Обмеление устьев рек может оказывать вредное влияние на ход рыбы по двум обстоятельствам: или мели становятся на пути рыбы таким препятствием, которое заграждает для нея доступ в реку; или река, задерживаемая мелями и, разливаясь широко, течет настолько медленно, что рыба не может разыскать входа в реку, так как не может чувствовать столь медленнаго течения. Первое обстоятельство не может иметь значения в р.
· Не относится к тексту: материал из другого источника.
/-- SE and SNE with a register, 40_control_flow.md R107, R108. -/
def Obligations.RegisterSkipsCompareTheRegisters : Prop :=
  ∀ x y : Reg,
    EncodedAs (.seR x y) (BitVec.ofNat 16 (0x5000 + x.val * 256 + y.val * 16)) ∧
    EncodedAs (.sneR x y) (BitVec.ofNat 16 (0x9000 + x.val * 256 + y.val * 16)) ∧
    ∀ s : State,
      (∃ t, exec (.seR x y) s = .next t ∧
        t.pc = (if (s.reg x).toNat = (s.reg y).toNat then s.pc + 4 else s.pc + 2) ∧ UnchangedBut [.pc] s t) ∧
      ∃ t, exec (.sneR x y) s = .next t ∧
        t.pc = (if (s.reg x).toNat = (s.reg y).toNat then s.pc + 2 else s.pc + 4) ∧ UnchangedBut [.pc] s t

/-- Running off a program, 70_reset_and_hazards.md R283: over zeroed memory the core walks NOPs, two bytes a step, to
0x1000, and the fetch there faults. -/
def Obligations.ZeroedMemoryIsWalkedToTheEnd : Prop :=
  ∀ (n : Nat) (s : State), s.fault.cause = .noFault → s.pc.toNat + 2 * n = 4096 →
    (∀ a, s.pc.toNat ≤ a → a < 4096 → s.mem.get a = 0) →
    Host.Core.run core n s = .next (s.setPc 0x1000) ∧
    Host.Core.run core (n + 1) s = .next ((s.setPc 0x1000).latch .memOutOfBounds 0x0000)

/-- An ended program stays ended: with a self-jump at `pc` and no fault, a step changes nothing
(70_reset_and_hazards.md R285). -/
def Obligations.EndedProgramStaysEnded : Prop := ∀ s : State, s.Ended → step s = .next s

/-! ## Loads, arithmetic, logic, shifts, random -/

/-- LD Vx, nn and ADD Vx, nn, 41_alu.md R122, R123: the sum wraps and there is no flag. -/
def Obligations.ImmediateLoadAndAdd : Prop :=
  ∀ (x : Reg) (nn : Byte),
    EncodedAs (.ldI x nn) (BitVec.ofNat 16 (0x6000 + x.val * 256 + nn.toNat)) ∧
    EncodedAs (.addI x nn) (BitVec.ofNat 16 (0x7000 + x.val * 256 + nn.toNat)) ∧
    ∀ s : State,
      (∃ t, exec (.ldI x nn) s = .next t ∧ WritesReg x nn.toNat s t) ∧
      ∃ t, exec (.addI x nn) s = .next t ∧ WritesReg x (((s.reg x).toNat + nn.toNat) % 256) s t

/-- LD, OR, AND, XOR between registers, 41_alu.md R124 to R127: VF is written only as the destination, which the spec
infers (R125: "this spec takes the table as listing every effect"). -/
def Obligations.RegisterCopyAndLogic : Prop :=
  ∀ x y : Reg,
    EncodedAs (.ldR x y) (BitVec.ofNat 16 (0x8000 + x.val * 256 + y.val * 16)) ∧
    EncodedAs (.or x y) (BitVec.ofNat 16 (0x8001 + x.val * 256 + y.val * 16)) ∧
    EncodedAs (.and x y) (BitVec.ofNat 16 (0x8002 + x.val * 256 + y.val * 16)) ∧
    EncodedAs (.xor x y) (BitVec.ofNat 16 (0x8003 + x.val * 256 + y.val * 16)) ∧
    ∀ s : State,
      (∃ t, exec (.ldR x y) s = .next t ∧ WritesReg x (s.reg y).toNat s t) ∧
      (∃ t, exec (.or x y) s = .next t ∧ WritesReg x ((s.reg x).toNat ||| (s.reg y).toNat) s t) ∧
      (∃ t, exec (.and x y) s = .next t ∧ WritesReg x ((s.reg x).toNat &&& (s.reg y).toNat) s t) ∧
      ∃ t, exec (.xor x y) s = .next t ∧ WritesReg x ((s.reg x).toNat ^^^ (s.reg y).toNat) s t

/-- ADD Vx, Vy, 41_alu.md R128: the wrapped sum, and VF is the carry, written last. -/
def Obligations.AddSetsCarry : Prop :=
  ∀ x y : Reg, EncodedAs (.addR x y) (BitVec.ofNat 16 (0x8004 + x.val * 256 + y.val * 16)) ∧
    ∀ s : State, ∃ t, exec (.addR x y) s = .next t ∧
      WritesRegAndFlag x (((s.reg x).toNat + (s.reg y).toNat) % 256)
        (if (s.reg x).toNat + (s.reg y).toNat > 255 then 1 else 0) s t

/-- SUB and SUBN, 41_alu.md R129, R131: the wrapped difference, and VF is 0 iff it borrowed, written last. -/
def Obligations.SubtractionsSetNotBorrow : Prop :=
  ∀ x y : Reg,
    EncodedAs (.sub x y) (BitVec.ofNat 16 (0x8005 + x.val * 256 + y.val * 16)) ∧
    EncodedAs (.subn x y) (BitVec.ofNat 16 (0x8007 + x.val * 256 + y.val * 16)) ∧
    ∀ s : State,
      (∃ t, exec (.sub x y) s = .next t ∧
        WritesRegAndFlag x (((s.reg x).toNat + 256 - (s.reg y).toNat) % 256)
          (if (s.reg x).toNat < (s.reg y).toNat then 0 else 1) s t) ∧
      ∃ t, exec (.subn x y) s = .next t ∧
        WritesRegAndFlag x (((s.reg y).toNat + 256 - (s.reg x).toNat) % 256)
          (if (s.reg y).toNat < (s.reg x).toNat then 0 else 1) s t

/-- SHR and SHL, 41_alu.md R130, R132, R121: y is ignored, VF is the bit shifted out. With x = F the value of VF follows
SHIFT_VF_ALIAS (the model's choice, notes/assumptions/2.md). Whatever its setting, the two writes of a shift, made in
either order, give what R121 says of that order: with x = F, the flag under flag_last; under result_last 0 for SHR and
twice the old bit 7 for SHL (93_implementation_defined.md U9). -/
def Obligations.ShiftsSetTheBitShiftedOut : Prop :=
  ∀ x y : Reg,
    EncodedAs (.shr x y) (BitVec.ofNat 16 (0x8006 + x.val * 256 + y.val * 16)) ∧
    EncodedAs (.shl x y) (BitVec.ofNat 16 (0x800E + x.val * 256 + y.val * 16)) ∧
    ∀ s : State,
      (∃ t, exec (.shr x y) s = .next t ∧
        WritesRegAndFlag x ((s.reg x).toNat / 2)
          (if x = VF ∧ Config.shiftVfAlias = .resultLast then 0 else (s.reg x).toNat % 2) s t) ∧
      (∃ t, exec (.shl x y) s = .next t ∧
        WritesRegAndFlag x ((s.reg x).toNat * 2 % 256)
          (if x = VF ∧ Config.shiftVfAlias = .resultLast then (s.reg x).toNat / 128 * 2 else (s.reg x).toNat / 128)
          s t) ∧
      exec (.shr x y) s =
        .next (s.advance.setShift Config.shiftVfAlias x (fun b => b >>> 1) (lowBitFlag (s.reg x))) ∧
      exec (.shl x y) s =
        .next (s.advance.setShift Config.shiftVfAlias x (fun b => b <<< 1) (highBitFlag (s.reg x))) ∧
      ∀ order : ShiftVfAlias,
        WritesRegAndFlag x ((s.reg x).toNat / 2)
          (if x = VF ∧ order = .resultLast then 0 else (s.reg x).toNat % 2) s
          (s.advance.setShift order x (fun b => b >>> 1) (lowBitFlag (s.reg x))) ∧
        WritesRegAndFlag x ((s.reg x).toNat * 2 % 256)
          (if x = VF ∧ order = .resultLast then (s.reg x).toNat / 128 * 2 else (s.reg x).toNat / 128) s
          (s.advance.setShift order x (fun b => b <<< 1) (highBitFlag (s.reg x)))

/-- RND, 41_alu.md R133, R134: the draw of the step, masked; any byte the host injects is the draw. The fields that carry
the draw are the model's (notes/assumptions/3.md). -/
def Obligations.RndMasksTheDraw : Prop :=
  ∀ (x : Reg) (nn : Byte), EncodedAs (.rnd x nn) (BitVec.ofNat 16 (0xC000 + x.val * 256 + nn.toNat)) ∧
    (∀ s : State, ∃ t, exec (.rnd x nn) s = .next t ∧ t.pc = s.pc + 2 ∧
      (t.reg x).toNat = s.draw.toNat &&& nn.toNat ∧ SameRegsBut [x] s t ∧ UnchangedBut [.regs, .pc, .draws] s t) ∧
    ∀ (s : State) (r : Byte), s.fetch = .instr (.rnd x nn) →
      ∃ t, (Event.step r).apply s = .next t ∧ t.pc = s.pc + 2 ∧ (t.reg x).toNat = r.toNat &&& nn.toNat ∧
        SameRegsBut [x] s t ∧ UnchangedBut [.regs, .pc, .draws] s t ∧ t.draws = s.draws

/-! ## Display -/

/-- CLS, 42_display.md R150: every cell off, VF not written. -/
def Obligations.ClsTurnsEveryCellOff : Prop :=
  EncodedAs .cls 0x00E0 ∧ ∀ s, ∃ t, exec .cls s = .next t ∧ (∀ i, FrameBuffer.cell t.fb i = false) ∧
    t.pc = s.pc + 2 ∧ UnchangedBut [.fb, .pc] s t

/-- DRW, 42_display.md R151 to R153: exactly the cells under a 1 bit are toggled, each coordinate wrapping, and VF is 1
iff one of them was on; with a row out of memory, a fault and no cell toggled. Wrapping every pixel (R152: "the spec's
reading") and all-or-nothing (R151: "this spec's refinement") are choices the spec marks as its own. -/
def Obligations.DrwXorsTheSpriteOrFaults : Prop :=
  ∀ (x y : Reg) (z : Nat), z < 16 →
    EncodedAs (.drw x y z) (BitVec.ofNat 16 (0xD000 + x.val * 256 + y.val * 16 + z)) ∧
    (∀ s : State, (z = 0 ∨ s.I.toNat + z - 1 < 4096) →
      ∃ t, exec (.drw x y z) s = .next t ∧ t.pc = s.pc + 2 ∧
        (∀ i, UnderSprite s x y z i → FrameBuffer.cell t.fb i = !FrameBuffer.cell s.fb i) ∧
        (∀ i, ¬ UnderSprite s x y z i → FrameBuffer.cell t.fb i = FrameBuffer.cell s.fb i) ∧
        ((∃ i, UnderSprite s x y z i ∧ FrameBuffer.cell s.fb i = true) → t.reg VF = 1) ∧
        ((∀ i, UnderSprite s x y z i → FrameBuffer.cell s.fb i = false) → t.reg VF = 0) ∧
        SameRegsBut [VF] s t ∧ UnchangedBut [.regs, .fb, .pc] s t) ∧
    ∀ s : State, 1 ≤ z → 4096 ≤ s.I.toNat + z - 1 →
      ∃ t, exec (.drw x y z) s = .next t ∧
        Latched .memOutOfBounds (BitVec.ofNat 16 (0xD000 + x.val * 256 + y.val * 16 + z)) s t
Селенге; с одной стороны, большая часть проходных рыб, пробираясь к нерестовым местам, преодолевает нередко небольшие водопады и пороги; рыбы идут вверх по реке и по таким мелким местам, где вода не может прикрывать их тела, так что спинной плавник выставляется из воды; с другой стороны, Селенга в своем нижнем течении представляет настолько глубокую реку, что по ней, как сказано выше, свободно ходят суда и пароходы, а наиболее мелкия места не менее семи четвертей аршина. Что касается втораго обстоятельства, то оно также не может оказывать вреднаго влияния на ход рыбы. Селенга впадает в самой узкой части Байкала (всего 20 верст, по Черскому), и потому не может не оказывать массой приносимой воды влияния на передвижение воды в самом Байкале и тем делать заметным свое присутствие в озере на более или менее значительное разстояние от своего устья. И действительно, местные рыбаки знают, что около Боярской станции, верстах в сорока от устья Селенги к югу, существует течение воды в Байкале; выкинутые невода имеют постоянно поступательное движение вдоль берега; это движение должно быть расчитано башлыком, в противном случае невод вынесет из
41
пределов тони и насадит его на колоду или камень. Местным рыбакам известно также, что омули, находясь еще в Байкале, могут различать не только Селенгинскую воду, но и Удинскую, смешивающуюся с Селенгинской в разстоянии 150 верст от Байкала; Удинской воды омули не любят, говорят рыбаки, и когда прибыль воды в Селенге зависит от разлива Уды, то омули не идут из озера в реку. Все эти данныя, мне кажется, настолько убедительныя, что заявлять о гибельном влиянии обмеления Селенги на запасы омуля в Байкале пока нет основания.
42
ПУБЛИКАЦИЯ: Сабуров Н.Н. Об омуле и о состоянии рыбопромышленности на Байкале // Известия Восточно-Сибирского отдела Императорского Русского географического общества, т. XIX, № 5. Иркутск, 1889. С. 1-42.